Das Land würde sich aufgrund der vertraglichen Situation nicht beteiligen.
Den genannten Personalkosten liegt folgender Stellenbedarf zu Grunde:
1 Stelle Verwaltung/Organisation Konzertbetrieb EG 8: 51.300 Euro
1 Stelle 2. Hausmeister EG 6: 48.300 Euro
1 Stelle Veranstaltungstechnik EG 6: 48.300 Euro
1 Stelle Orchesterwart EG 5: 44.800 Euro
1 Stelle geringfügig Beschäftigte EG 3: 41.700 Euro
3.
Zu Ziff. 6 Bauliche Veränderungen/Investitionen
Unabhängig von einer Öffnung für Dritte sind in den kommenden Jahren investive Maßnahmen erforderlich. Neben dem regulären Bauunterhalt (Brandschutz, Technik, Fassade) ist eine neue Bestuhlung im großen und kleinen Saal und eine Verbesserung der Bühnensituation notwendig sowie ein barrierefreier Zugang wünschenswert. Die vorhandene Saalbestuhlung (750-850 Stühle einschl. Reserve) ist mittlerweile über 25 Jahre alt und muss erneuert werden. Ebenso wird die Erneuerung der Bühnentechnik und Umbau der Bühne hin zu einer flexiblen Bühne notwendig sein. Die Bühnentechnik ist zwischenzeitlich veraltet und reparaturanfällig und muss erneuert werden.
Kosten hierfür müssen im Detail noch ermittelt werden. Allein für Brandschutz, Sanierung Toilettenanlagen, Elektrosanierung rechnet das Amt für Liegenschaften und Wohnen mit Ausgaben in einer Größenordnung von rd. 2,5 - 3 Mio. Euro in den kommenden Jahren.

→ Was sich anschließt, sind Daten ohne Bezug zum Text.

/-- A value out of range for its column: a BOOL above 1, a DECIMAL128 beyond its precision. -/
def valueBreak (c : Column) (v : Val) : Bool :=
  match v with
  | .int z => (c.ty == tyBool && decide (1 < z)) || (c.ty == tyDec && decide ((10 ^ c.precision : Nat) ≤ z.natAbs))
  | _ => false

/-- Bytes of a dictionary of fixed-width values. -/
def Column.dictWidth (c : Column) : Nat := tyBytes c.ty c.width

/-- Dictionary values for codes (R119): a dictionary of at most 256 KiB comes from the SCN's buffer, or is read whole
and goes into it; a larger one is read entry by entry (log 18). -/
structure DictRead where
  vals : List (Option Val)
  /-- The dictionary that was loaded. -/
  loaded : Option (List Byte)
  /-- What was read: address and length. -/
  ranges : List (Nat × Nat)

def State.dictValues (s : State) (c : Column) (buf : Option (List Byte)) (codes : List (Option Nat)) : Rd DictRead :=
  let w := c.dictWidth
  let n := c.dictEntries * w
  let pick (b : List Byte) : List (Option Val) :=
    codes.map (fun x => x.map (fun i => valOfBytes c.ty (sliceB b (i * w) w)))
  if n ≤ 262144 then
    if codes.all (fun x => x.isNone) then .ok { vals := codes.map (fun _ => none), loaded := none, ranges := [] }
    else
      match buf with
      | some b => .ok { vals := pick b, loaded := none, ranges := [] }
      | none => (s.imgRead (refAddr c.dict) n).map (fun b =>
          { vals := pick b, loaded := some b, ranges := [(refAddr c.dict, n)] })
  else
    (codes.foldr (fun x (acc : Rd (List (Option Val))) => acc.bind (fun l =>
      match x with
      | none => .ok (none :: l)
      | some i => (s.imgRead (refAddr c.dict + i * w) w).map (fun b => some (valOfBytes c.ty b) :: l))) (.ok [])).map
      (fun l => { vals := l, loaded := none
                  ranges := codes.filterMap (fun x => x.map (fun i => (refAddr c.dict + i * w, w))) })

/-- What a decoded inner stream yields: its slots or a status, with what its dictionary gave. -/
structure Decoded where
  res : Except Nat (List Slot)
  loaded : Option (List Byte)
  ranges : List (Nat × Nat)

def Decoded.fail (st : Nat) : Decoded := { res := .error st, loaded := none, ranges := [] }

/-- A dictionary of more than 256 KiB is not kept in the SCN's buffer (R119). -/
def Column.bigDict (c : Column) : Bool := decide (262144 < c.dictEntries * c.dictWidth)

/-- Checks 10 to 12 and decoding: the slots of a block's rows, or a status. Check 12 looks at the codes, BOOL and
DECIMAL128 values of every row (Table 03.14: ROW_COUNT codes, each below DICT_ENTRIES). -/
def State.decodeInner (s : State) (h : BlockHdr) (c : Column) (buf : Option (List Byte)) (inner : List Byte) :
    Rd Decoded :=
  if inner.length < h.nullBytes then .ok (.fail stLenShort)
  else
    let body := inner.drop h.nullBytes
    match h.needBytes c body with
    | none => .ok (.fail stLenShort)
    | some need =>
      if body.length < need then .ok (.fail stLenShort)
      else if roundUp need 8 < body.length then .ok (.fail stLenLong)
      else
        let nulls := (List.range h.rows).map (h.isNull inner)
        if (nulls.filter id).length ≠ h.nulls ∨ (h.nulls ≠ 0 ∧ c.nullable = false) then .ok (.fail stBlockEncoding)
        else
          match h.values c body with
          | none => .ok (.fail stBlockEncoding)
          | some vals =>
            let slots : List Slot := (List.zip nulls vals).map (fun p => if p.1 then none else some p.2)
            let isCode := h.enc == 5 || c.ty == tyVarDict
            if isCode && vals.any (fun v => decide ((c.dictEntries : Int) ≤ v.asInt))
                || !h.viaDict && vals.any (valueBreak c) then .ok (.fail stBlockEncoding)
            else
              let whole : Rd DictRead :=
                if h.viaDict then s.dictValues c buf (slots.map (fun v => v.map (fun v => v.asInt.toNat)))
                else .ok { vals := slots, loaded := none, ranges := [] }
              whole.map (fun d =>
                { res := if d.vals.any (fun v => match v with
                      | some v => valueBreak c v || h.zoneBreak v
                      | none => false) then .error stBlockEncoding
                    else .ok d.vals
                  loaded := d.loaded, ranges := d.ranges })

/-! ## Block lists (R103) -/

/-- A block-list entry. -/
structure BlockEnt where
  ref : Nat
  rows : Nat
  first : Nat
  deriving DecidableEq, Repr

def blockEnt (b : List Byte) : BlockEnt :=
  let w1 := getLe b 8 8
  { ref := getLe b 0 8, rows := fld w1 63 48 + 1, first := fld w1 47 0 }

/-- Whether consecutive blocks meet. -/
def blocksMeet : List BlockEnt → Bool
  | a :: b :: l => (a.first + a.rows == b.first) && blocksMeet (b :: l)
  | _ => true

Bühnentechnik (liegt noch keine Schätzung vor) und Bestuhlung (ca. 300.000 Euro) kämen noch hinzu.
Durch eine erweiterte kulturelle Nutzung können zudem weitere, derzeit noch nicht bezifferbare Kosten für evtl. notwendige Nebenräume (Umkleideräume, Duschen, backstage-Bereich usw.) entstehen, da die bisherige bauliche Planung auf dem heutigen Betrieb basiert.
Fazit:
Eine stärkere Öffnung des Hauses für die Öffentlichkeit ist angesichts der exponierten Lage und Außenwirkung des Hauses sehr wünschenswert und erklärtes Ziel der Kulturverwaltung.

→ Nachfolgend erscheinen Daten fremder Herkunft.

def Tri.or (a b : Tri) : Tri :=
  if a = .t ∨ b = .t then .t else if a = .f ∧ b = .f then .f else .u

def Tri.ofBool (b : Bool) : Tri := if b then .t else .f

/-- The comparison of opcodes 0x10 to 0x15 on two values. -/
def cmpVal (op ta tb : Nat) (a b : Val) : Bool :=
  if op = 0x10 then valEq ta tb a b
  else if op = 0x11 then !valEq ta tb a b
  else if op = 0x12 then valLt ta tb a b
  else if op = 0x13 then !valLt tb ta b a
  else if op = 0x14 then valLt tb ta b a
  else !valLt ta tb a b

/-- A comparison of two slots: UNKNOWN with a null operand. -/
def cmpSlot (op ta tb : Nat) (a b : Slot) : Tri :=
  match a, b with
  | some x, some y => Tri.ofBool (cmpVal op ta tb x y)
  | _, _ => .u

/-! ## Arithmetic (R141) -/

/-- Bounds of an integer type. -/
def intFits (t : Nat) (z : Int) : Bool :=
  decide (-((2 : Int) ^ (tyBits t - 1)) ≤ z) && decide (z < (2 : Int) ^ (tyBits t - 1))

/-- Integer arithmetic: none on a fault. -/
def intArith (op : Nat) (a b : Int) : Option Int :=
  if op = 0x30 then some (a + b)
  else if op = 0x31 then some (a - b)
  else if op = 0x32 then some (a * b)
  else if b = 0 then none
  else if op = 0x33 then some (Int.tdiv a b)
  else some (Int.tmod a b)

/-- Floating-point arithmetic, rounding to nearest even. -/
def fpArith (f : Fmt) (op a b : Nat) : Nat :=
  if op = 0x30 then (fpAdd f 0 a b).1
  else if op = 0x31 then (fpSub f 0 a b).1
  else if op = 0x32 then (fpMul f 0 a b).1
  else if op = 0x33 then (fpDiv f 0 a b).1
  else fpMod f a b

/-- One arithmetic result of type `rt`: none on a fault. -/
def arithVal (op rt ta tb : Nat) (a b : Val) : Option Val :=
  if tyIsFp rt then
    if rt = tyF32 then
      match a, b with
      | .fp x, .fp y => some (.fp (fpArith fp32 op x y))
      | _, _ => none
    else some (.fp (fpArith fp64 op (a.asF64 ta) (b.asF64 tb)))
  else
    match intArith op a.asInt b.asInt with
    | none => none
    | some z =>
      if rt = tyDec then (if z.natAbs < 10 ^ 38 then some (.int z) else none)
      else if intFits rt z then some (.int z) else none

/-- Rounds a quotient half away from zero. -/
def divHalfAway (a : Int) (b : Nat) : Int :=
  let q := (2 * a.natAbs + b) / (2 * b)
  if a < 0 then -(q : Int) else (q : Int)

/-- An exact power of two times an integer, scaled by 10^k and rounded half away from zero. -/
def scaledHalfAway (m : Int) (e : Int) (k : Nat) : Int :=
  if 0 ≤ e then m * (2 ^ e.toNat : Nat) * (10 ^ k : Nat) else divHalfAway (m * (10 ^ k : Nat)) (2 ^ (-e).toNat)

/-- A decimal as FP64, correctly rounded: its quotient to 256 further bits with a sticky bit. -/
def decToFp (f : Fmt) (u : Int) (scale : Nat) : Nat :=
  let n := u.natAbs * 2 ^ 256
  let q := n / 10 ^ scale
  let st := if n % 10 ^ scale = 0 then 0 else 1
  if u = 0 then fpZero f false else (fpRound f 0 (decide (u < 0)) (2 * q + st) (-257)).1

Eine Vergabe des Hauses an externe Veranstalter stellt sich insgesamt sehr problematisch dar und brächte nur sehr begrenzten Nutzen.
Aus Sicht der Kulturverwaltung sind eigenen Veranstaltungen der Philharmoniker und Kooperationen mit Partnern Vorrang einzuräumen bei einer weiteren Belebung des Gustav-Siegle-Hauses. Durch die Einbindung anderer Kultureinrichtungen sind Synergieeffekte zu erwarten: Gewinnung neuer Zielgruppen, größere Öffentlichkeitswirksamkeit, gemeinsame Werbung usw. Daher schlägt die Kulturverwaltung vor, den bereits eingeschlagenen Weg der Kooperationen mit anderen Stuttgarter Kulturanbietern (vgl. Ziff. 1) zu intensivieren mit dem Ziel, das Gustav-Siegle-Haus als „Kleine Philharmonie“ in der öffentlichen Wahrnehmung zu verankern und das bisherige Angebot sowohl bezüglich der Anzahl als auch des Inhalts zu erweitern.